4.Vu les articles 1134 et 1147 du code civil dans leur rédaction antérieure à celle issue de l'ordonnance n° 2016-131 du 10 février 2016 ratifiée par la loi n° 2018-287 du 20 avril 2018 ;

5.Il ressort des documents versées aux débats que, - selon bulletin d'inscription SFR fixe Pro signé le 12 janvier 2009, la société CGB a souhaité bénéficier d'offres de téléphonie fixe pour deux lignes téléphoniques, respectivement 04 78 86 96 06 et 04 78 86 94 87, dont elle déclarait être titulaire et pour lesquelles elle affirmait disposer d'un abonnement téléphonique auprès de France Télécom ; - le 18 février 2010, les deux lignes en question n'ont plus fonctionné ainsi qu'en atteste un constat d'huissier établi les 18 et 19 février 2010, - la société SFR avait en effet, à la suite d'une demande de la société CGB interprétée comme se rapportant au déménagement de celle-ci, résilié les services fournis sur ces deux lignes au visa tant de ses conditions générales d'inscription au service de téléphonie 'FIXE PRO' que des conditions générales d'inscription au service internet haut débit.

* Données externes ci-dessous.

/-- What is true of a state and kept by every action of the producers is true after a drive. -/
theorem State.driveFor_keeps (P : State → Prop)
    (complete : ∀ s, P s → s.seq.roundOver = true → P s.completeRound)
    (pass : ∀ s a, P s → s.skipDue a = true → P s.passEntry)
    (issue : ∀ s e, P s → s.nextScan = some e → P (s.issueEntry e))
    (sample : ∀ s o, P s → s.nextOperation = some o → P (s.issueSample o))
    (choice : ∀ s, P s → P s.countChoice)
    (fuel : Nat) (arrived : Bool) (s : State) (h : P s) : P (s.driveFor fuel arrived) := by
  induction fuel generalizing arrived s with
  | zero => exact h
  | succ n ih =>
    unfold State.driveFor
    cases hp : s.producerStep arrived with
    | rest => exact h
    | complete =>
      refine ih _ _ (complete s h ?_)
      unfold State.producerStep at hp
      by_cases ho : s.seq.roundOver = true
      · exact ho
      · rw [if_neg ho] at hp
        split at hp
        · cases hp
        · split at hp <;> cases hp
    | skip =>
      refine ih _ _ (pass s arrived h ?_)
      unfold State.producerStep at hp
      split at hp
      · cases hp
      · split at hp
        · assumption
        · split at hp <;> cases hp
    | scan e =>
      refine ih _ _ (issue s e h ?_)
      unfold State.producerStep at hp
      split at hp
      · cases hp
      · split at hp
        · cases hp
        · split at hp <;> cases hp
          assumption
    | op o =>
      refine ih _ _ (sample s o h ?_)
      unfold State.producerStep at hp
      split at hp
      · cases hp
      · split at hp
        · cases hp
        · split at hp <;> cases hp
          assumption
    | either e o =>
      have both : s.nextScan = some e ∧ s.nextOperation = some o := by
        unfold State.producerStep at hp
        split at hp
        · cases hp
        · split at hp
          · cases hp
          · split at hp <;> cases hp
            exact ⟨‹_›, ‹_›⟩
      dsimp only
      split
      · exact ih _ _ (issue _ e (choice s h) both.1)
      · exact ih _ _ (sample _ o (choice s h) both.2)

/-! ## Rounds (R57, R68) -/

/-- The indexes found by the walk over the scan list are those of its due entries whose channel may be scanned. -/
theorem State.mem_eligibleFrom (s : State) (round k i : Nat) (es : List ScanEntry) :
    i ∈ s.eligibleFrom round k es ↔
      k ≤ i ∧ ∃ e, es[i - k]? = some e ∧ e.due s.seq.mode round = true ∧ s.scannable e.channel = true := by
  induction es generalizing k with
  | nil => simp [State.eligibleFrom]
  | cons x xs ih =>
    unfold State.eligibleFrom
    rcases Nat.lt_trichotomy k i with h | rfl | h
    · have tail : (x :: xs)[i - k]? = xs[i - (k + 1)]? := by
        rw [show i - k = i - (k + 1) + 1 by omega, List.getElem?_cons_succ]
      split <;> simp [ih, tail, h, Nat.le_of_lt h, Nat.ne_of_gt h]
    · split <;> simp_all
    · split <;> simp [ih, Nat.not_le_of_lt h, show ¬ k + 1 ≤ i by omega, Nat.ne_of_lt h]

6.Il est par ailleurs acquis aux débats, qu'aucune demande écrite de changement de domicile n'a été adressée par la société CGB à la société SFR dans les termes des conditions générales applicables au 30 juin 2008, dont la société CGB a précisément reconnu avoir reçu un exemplaire le 12 janvier 2009 lors de la souscription du contrat litigieux - voir cotes 1 : 'je déclare avoir reçu un exemplaire des conditions générales d'inscription au Service de téléphonie fixe de Neuf Cegetel ainsi que des descriptifs et tarifs des offres, en avoir pris connaissance et les accepter dans toute leur teneur' et 12 du dossier de la société CGB, article 7.1 : 'le Client est tenu de prévenir Neuf, immédiatement par tous moyens puis de confirmer par lettre dans un délai d'une semaine, de tout changement de domicile' [souligné par la Cour] et que par ailleurs, le fonctionnement de la ligne fax a été rétabli le 12 mars suivant tandis que celui de la ligne téléphonique a été rétabli le 18 mars 2010.

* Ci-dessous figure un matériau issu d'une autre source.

theorem test_OperationRefusals_witness :
    (asked (ask .calibrate [0#8, 1#8, 0#8]) keyed).TakesNew .calibrate (ask .calibrate [0#8, 1#8, 0#8]) [] ∧
    (asked (ask .measure [16#8, 0#8]) keyed).TakesNew .measure (ask .measure [16#8, 0#8]) [] ∧
    (asked (ask .measure [16#8, 2#8, 3#8, 3#8]) keyed).TakesNew .measure (ask .measure [16#8, 2#8, 3#8, 3#8]) [] ∧
    keyed.channels[(1 : ChanId)].live.state = .off ∧
    (asked (ask .calibrate [64#8, 1#8, 1#8]) keyed).TakesNew .calibrate (ask .calibrate [64#8, 1#8, 1#8]) [] ∧
    4 ≤ (List.replicate 4 (newOperation 1 .measure [1#8, 1#8, 0#8])).length := by decide +kernel

theorem test_CalibrateStarts_witness :
    (asked (ask .calibrate [64#8, 1#8, 0#8]) touched).Sound ∧
    ((asked (ask .calibrate [64#8, 1#8, 0#8]) touched).TakesNew .calibrate (ask .calibrate [64#8, 1#8, 0#8]) [] ∧
      touched.channels[(0 : ChanId)].config.detector = .delta ∧ touched.channels[(0 : ChanId)].live.state = .active ∧
      touched.ops.table.length < 4 ∧ [(0 : ChanId)].Nodup ∧ touched.notices.records.length ≤ 16) :=
  ⟨sound_of, by decide +kernel⟩

theorem test_MeasureStarts_witness :
    (asked (ask .measure [16#8, 1#8, 0#8]) touched).Sound ∧
    ((asked (ask .measure [16#8, 1#8, 0#8]) touched).TakesNew .measure (ask .measure [16#8, 1#8, 0#8]) [] ∧
      touched.channels[(0 : ChanId)].live.state ≠ .off ∧ touched.ops.table.length < 4) :=
  ⟨sound_of, by decide +kernel⟩

/-- The operation of `calibrating`. -/
def calOp : Operation :=
  { opId := 1, kind := .calibrate, samples := 2, entries := [OpEntry.fresh 0], current := 0, started := true
    outstanding := true }

theorem test_AbortOpEnds_witness :
    (asked (ask .abortOp [1#8]) calibrating).Sound ∧ (asked (ask .abortOp [9#8]) calibrating).Sound ∧
    ((asked (ask .abortOp [1#8]) calibrating).TakesNew .abortOp (ask .abortOp [1#8]) [] ∧
      calibrating.ops.table = [calOp] ∧ calOp.opId = (1#8 : Byte).toNat ∧ calOp.opId ≠ (9#8 : Byte).toNat ∧
      calibrating.notices.records.length ≤ 16 ∧ (OpEntry.fresh 0).outcome = .pending ∧
      calibrating.channels[(0 : ChanId)].config.events = true) :=
  ⟨sound_of, sound_of, by decide +kernel⟩

theorem test_FlushDiscards_witness :
    [0#8, 1#8, 2#8, 3#8, 4#8].all (fun b => decide
      ((fresh .flushNotices [b]).TakesNew .flushNotices (ask .flushNotices [b]) [])) = true := by decide +kernel

theorem test_OpIdFirstFree_witness :
    calibrating.ops.Fits ∧ (asked (ask .measure [16#8, 1#8, 0#8]) keyed).TakesNew .measure
      (ask .measure [16#8, 1#8, 0#8]) [] ∧
    repeated.handler.cached (ask .ping []) = some (replyFrame (ask .ping []) Reply.ok) ∧
    repeated.CanTake (ask .ping []) [] := by decide +kernel

/-- A MEASURE operation of one channel or two, with its job outstanding. -/
def measOp (samples : Nat) (cs : List ChanId) : Operation :=
  { opId := 1, kind := .measure, samples := samples, entries := cs.map OpEntry.fresh, current := 0, started := true
    outstanding := true }

/-- The part with one such operation alone in its table. -/
def metering (o : Operation) : State := { State.reset with ops := { table := [o], nextId := 2 } }

theorem test_MeasureSampleCounted_witness :
    [measOp 2 [0], measOp 1 [0, 1], measOp 1 [0]].all (fun o => decide
      ((metering o).ops.Fits ∧ o ∈ (metering o).ops.table ∧ o.fits = true ∧ o.kind = .measure ∧ o.outstanding = true ∧
        o.entries[o.current]? = some (OpEntry.fresh 0) ∧ (OpEntry.fresh 0).outcome = .pending)) = true ∧
    0 + 1 ≠ (measOp 2 [0]).samples ∧
    firstPending 0 ((measOp 1 [0, 1]).entries.set 0 { OpEntry.fresh 0 with outcome := .complete }) = some 1 ∧
    firstPending 0 ((measOp 1 [0]).entries.set 0 { OpEntry.fresh 0 with outcome := .complete }) = none := by
  decide +kernel

theorem test_CalibrateSampleCounted_witness :
    calibrating.Sound ∧ (calibrating.ops.table = [calOp] ∧ calOp.outstanding = true ∧
      calOp.entries[calOp.current]? = some (OpEntry.fresh 0) ∧ (OpEntry.fresh 0).taken + 1 ≠ calOp.samples) :=
  ⟨sound_of, by decide +kernel⟩

/-- The part with a CALIBRATE of one sample of two keys in progress. -/
def calibratingTwo : State :=
  (keyed.writeConfig 1 { key with measuring := Measuring.default 1 }).startOperation .calibrate [1#8, 2#8, 0#8, 1#8]

/-- One sample ends the entry, which leaves the second one to move on to; of one entry alone nothing is left. -/
theorem test_CalibrateSampleCounted_end_witness :
    calibratingTwo.Sound ∧
    (∃ o ∈ calibratingTwo.ops.table, o.kind = .calibrate ∧ o.outstanding = true ∧
      o.entries[o.current]? = some (OpEntry.fresh 0) ∧ (OpEntry.fresh 0).taken + 1 = o.samples ∧
      firstPending 0 (o.entries.set o.current { OpEntry.fresh 0 with outcome := .failed }) = some 1) ∧
    firstPending 0 (calOp.entries.set calOp.current { OpEntry.fresh 0 with outcome := .failed }) = none :=
  ⟨sound_of, by decide +kernel, by decide +kernel⟩

/-- The part in RUNNING between rounds, its list of one dropped entry. -/
def between : State :=
  State.startScan .running 1
    { State.reset with seq := { Sequencer.reset with list := [{ channel := 0, divider := 1, watch := false }] } }

theorem test_RoundTimerExpiry_witness :
    State.reset.seq.timer = none ∧ (watching.seq.timer = some { period := 10, elapsed := 0 } ∧ watching.seq.inRound = true) ∧
    (between.seq.timer = some { period := 1, elapsed := 0 } ∧ between.seq.inRound = false ∧
      between.seq.heldStart = false ∧ between.seq.mode = .running) := by decide +kernel

/-- The part in WATCH, its key about to reach FAULT. -/
def failing : State := State.setLive 0 { state := .settling, faultCount := 2 } watching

7.Il est encore exact que les conditions générales précitées énoncent au point 11, intitulé 'Responsabilité de Neuf' : ' Neuf [devenue SFR] s'engage à mettre en oeuvre les moyens raisonnables nécessaires afin de fournir le Service au Client. A ce titre, la responsabilité de Neuf est limitée à la seule fourniture du Service dans les conditions des présentes Conditions d'Inscription./Dans les seuls cas où Neuf aura commis une faute prouvée par le Client dans l'exécution du Contrat de Service, Neuf réparera les dommages matériels directs causés au Client dans la limite d'une somme équivalente aux montants payés par le Client à Neuf au titre du Contrat de Service pour les trois derniers mois précédant la survenance de l'événement ayant entraîné ledit dommage./La responsabilité de Neuf ne saurait être engagée, notamment, dans les cas suivants : - (...) - force majeure ou faits indépendants de sa volonté et, notamment, interruption du Service résultant de la défaillance du réseau de l'OBL [Opérateur de Boucle Locale soit France Télécom].

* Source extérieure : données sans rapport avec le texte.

-- ==== Sys2Proof/Machine/Escaper.lean ====
section
/-! DEFINITION. The byte_escaper sub-block (spec/40_byte_escaper.md): the meanings of `ESC.*`. An operation whose
`Send` is blocked changes nothing (R7). -/

namespace Sys2Proof.Machine

/-- `ESC.PASS` (R86). -/
def execEscPass (ch : Chan) (v : Byte) (s : State) : Host.Outcome State Fault Refusal :=
  .next (orBlocked s (escPassBeat ch v s))

/-- `ESC.PFX` for the logical byte 0xD0 (R87). -/
def execEscPfxD0 (ch : Chan) (s : State) : Host.Outcome State Fault Refusal :=
  .next (orBlocked s (escMarkBeat ch s))

/-- `ESC.PFX` for the logical byte 0xE0 (R87). -/
def execEscPfxE0 (ch : Chan) (s : State) : Host.Outcome State Fault Refusal :=
  .next (orBlocked s (escMarkBeat ch s))

/-- `ESC.ARG` (R88). -/
def execEscArg (ch : Chan) (v : Byte) (s : State) : Host.Outcome State Fault Refusal :=
  .next (orBlocked s (escArgumentBeat ch v s))

/-- `ESC.BATCH` (R89): the result is the sequence `Escape` gives; no register and no flag is written. -/
def execEscBatch (logical : List Byte) (s : State) : Host.Outcome State Fault Refusal :=
  .next { s with out := { s.out with batch := escape logical } }

end Sys2Proof.Machine
end

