-- ==== Sys2Proof/Machine/Fetch.lean ====
section
/-! DEFINITION. Fetching and the clock cycle: the state register is the block's program counter and holds the code
of the operation to run (R5, R12), a cycle uses up one sample of the input levels, and the events of a step
join the trace together (R8). -/

namespace Sys2Proof.Machine

/-- The word fetched: the state code, in the low half of a byte (R72). -/
def fetchWord (s : State) : List Byte := [s.state.code.setWidth 8]

/-- The operation the fetched word selects. -/
def fetchInstr (s : State) : Instr := decodeFsm s.state.code

/-- The trace of the present run with the events of the present step, if any, as its last element (R8). -/
def State.joined (s : State) : List (List Event) := if s.now = [] then s.trace else s.trace ++ [s.now]

/-- The end of a clock cycle: the next sample of the input levels, and the step's events, if any, become the next
element of the trace (R8). -/
def endCycle (s : State) : State :=
  { s with
    schedule := s.schedule.tail
    cycle := s.cycle + 1
    now := []
    trace := s.joined
    resetHeld := false }

/-- The end of a reset cycle: the run so far ends, with the events the reset implies as its last, and another starts with
an empty trace (R192). A further cycle of a reset that is held ends no run of its own (DEDUCED, unsafe, log entry
7). -/
def endReset (s : State) : State :=
  { s with
    schedule := s.schedule.tail
    cycle := s.cycle + 1
    now := []
    trace := []
    runs := if s.resetHeld = true ∧ s.joined = [] then s.runs else s.runs ++ [s.joined]
    resetHeld := true }

/-- A meaning's outcome, with the end of the cycle after a next state. -/
def finishCycle : Host.Outcome State Fault Refusal → Host.Outcome State Fault Refusal
  | .next s => .next (endCycle s)
  | .fault r => .fault r
  | .refused r => .refused r

/-- Input levels that complete every handshake, with reset released. -/
def grantAll : Levels :=
  { rst := false, hostRxValid := true, hostTxReady := true, hostTxIdle := true, busRxValid := true,
    busTxReady := true, busTxIdle := true, busSense := false, diagDone := true }

/-- `s` with one table word placed where the next step selects its operation: a state code in the state
register, a raw byte at the head of the host stream with the block in the hunt or the body context (log entry
4). The cycle's input levels complete every handshake, so that the operation fires. -/
def placeWord (s : State) (nbits w : Nat) : State :=
  if 0 < nbits ∧ nbits ≤ 8 ∧ w < 256 then
    let b := BitVec.ofNat 8 w
    match tableCtx b with
    | .fsm => { s with state := FsmState.ofCode (b.setWidth 4), schedule := grantAll :: s.schedule }
    | .body =>
      { s with state := .readHost, escRxPending := false, hostRx := b :: s.hostRx,
               schedule := grantAll :: s.schedule }
    | _ =>
      { s with state := .awaitHostSync, hostRx := b :: s.hostRx, schedule := grantAll :: s.schedule }
  else s

end Sys2Proof.Machine
end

8.Il est cependant de jurisprudence bien établie qu'une clause limitative de responsabilité n'a pas vocation à trouver application en cas de faute lourde du responsable du dommage et que par ailleurs d'une part, la faute lourde est caractérisée par une négligence d'une extrême gravité confinant au dol et dénotant l'inaptitude du débiteur de l'obligation à l'accomplissement de sa mission contractuelle (Cass.ch. mixte. 22 avril 2005, n° 03-14112) et d'autre part, cette faute lourde ne peut résulter du seul manquement à une obligation contractuelle, fût-elle essentielle mais doit, se déduire de la gravité du comportement du débiteur (Cass. com, 29 juin 2010, pourvoi 09-11841).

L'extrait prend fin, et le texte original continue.